Given records:

/-- A word of the PRM block (R447). -/
def State.prmWord (s : State) (o : Nat) : Nat :=
  let p := s.prm
  match o with
  | 0x000 => p.step + p.st.toNat * 16 + b2n p.fallback * 64 + b2n p.jlost * 128 + p.failStep * 256 + b2n p.warm * 0x1000 + p.failCode.toNat * 0x10000
  | 0x004 => p.retryWord
  | 0x008 => p.starts.toNat
  | 0x00C => p.readyT.toNat
  | 0x010 => p.hawkOut.toNat + b2n p.adcOut * 16 + (if p.mod0Down then 3 else p.ucie0.toNat) * 32 + p.pllFb.toNat * 128
  | 0x018 => p.t1sOut.toNat
  | 0x020 | 0x024 => wordOf p.coreOut.toNat (o - 0x20)
  | 0x028 => p.crnOut.toNat
  | 0x030 | 0x034 | 0x038 | 0x03C => wordOf p.portOut.toNat (o - 0x30)
  | 0x048 | 0x04C => wordOf s.trwDrained (o - 0x48)
  | 0x058 | 0x05C => wordOf (p.swapOld + p.swapNew * 0x1000 + b2n p.swapCrn * 0x1000000 + p.swapTiles.toNat * 0x100000000) (o - 0x58)
  | 0x060 => p.swapResult.toNat + p.swapWhy.toNat * 4 + b2n s.oldRunning * 16
  | 0x064 => b2n p.slot + b2n p.trial * 2 + b2n p.nextSlot * 4 + b2n p.verified * 8
  | 0x068 => p.verA.toNat
  | 0x06C => p.verB.toNat
  | 0x070 => s.svnFloor
  | _ => 0

/-! ### SCR, DS, KMD -/

/-- A word of the SCR block. -/
def State.scrWord (s : State) (o : Nat) : Nat :=
  if o = 0x400 then s.gctl.wdLast.toNat
  else if 40 * 16 ≤ o then 0
  else
    let x := s.scr (o / 16)
    match o % 16 with
    | 0 => b2n x.freeze + x.wdog.toNat * 0x100
    | 4 => x.owner.toNat + b2n x.busy.isSome * 0x200 + b2n x.frozen * 0x400 + b2n (x.frozen && x.busy.isNone) * 0x800 + b2n x.hold * 0x1000
        + x.pend.length * 0x10000
    | 8 => x.revoked.toNat + x.bites.toNat * 0x10000
    | _ => 0

/-- Ledger entries of a tile that are not FREE. -/
def State.ledgerUsed (s : State) (t : Nat) : Nat := (s.ledger.filter fun e => e.1 / 4096 == t).length

/-- A word of the DS block (R485). -/
def State.dsWord (s : State) (o : Nat) : Nat :=
  let d := s.ds
  if 0x40 ≤ o ∧ o < 0x60 then
    let t := (o - 0x40) / 4
    s.ledgerUsed t + max (d.peak.get 0 t) (s.ledgerUsed t) * 0x10000
  else match o with
  | 0x000 => d.role.toNat + d.sub.toNat * 4 + d.lanes.toNat * 16 + b2n d.fenceIn * 64 + b2n d.fenceOut * 128 + b2n d.present * 256
      + b2n d.rolePin * 512 + min 3 d.miss * 1024
  | 0x004 => d.take.toNat
  | 0x008 => d.retry.toNat + d.viol.toNat * 0x10000 + d.down.toNat * 0x1000000
  | 0x00C => d.last.toNat
  | 0x010 => d.ackMax.toNat + d.timeouts.toNat * 0x10000
  | _ => 0

/-- A peer entry. -/
def Kmd.peer (k : Kmd) (j : Nat) : Peer := k.peers.get {} j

Problem requirements: Reproduce the records above line by line, without any change, up to and including the line that holds "s.trwDrained (o - 0x48)".

Exercise solution:
/-- A word of the PRM block (R447). -/
def State.prmWord (s : State) (o : Nat) : Nat :=
  let p := s.prm
  match o with
  | 0x000 => p.step + p.st.toNat * 16 + b2n p.fallback * 64 + b2n p.jlost * 128 + p.failStep * 256 + b2n p.warm * 0x1000 + p.failCode.toNat * 0x10000
  | 0x004 => p.retryWord
  | 0x008 => p.starts.toNat
  | 0x00C => p.readyT.toNat
  | 0x010 => p.hawkOut.toNat + b2n p.adcOut * 16 + (if p.mod0Down then 3 else p.ucie0.toNat) * 32 + p.pllFb.toNat * 128
  | 0x018 => p.t1sOut.toNat
  | 0x020 | 0x024 => wordOf p.coreOut.toNat (o - 0x20)
  | 0x028 => p.crnOut.toNat
  | 0x030 | 0x034 | 0x038 | 0x03C => wordOf p.portOut.toNat (o - 0x30)
  | 0x048 | 0x04C => wordOf s.trwDrained (o - 0x48)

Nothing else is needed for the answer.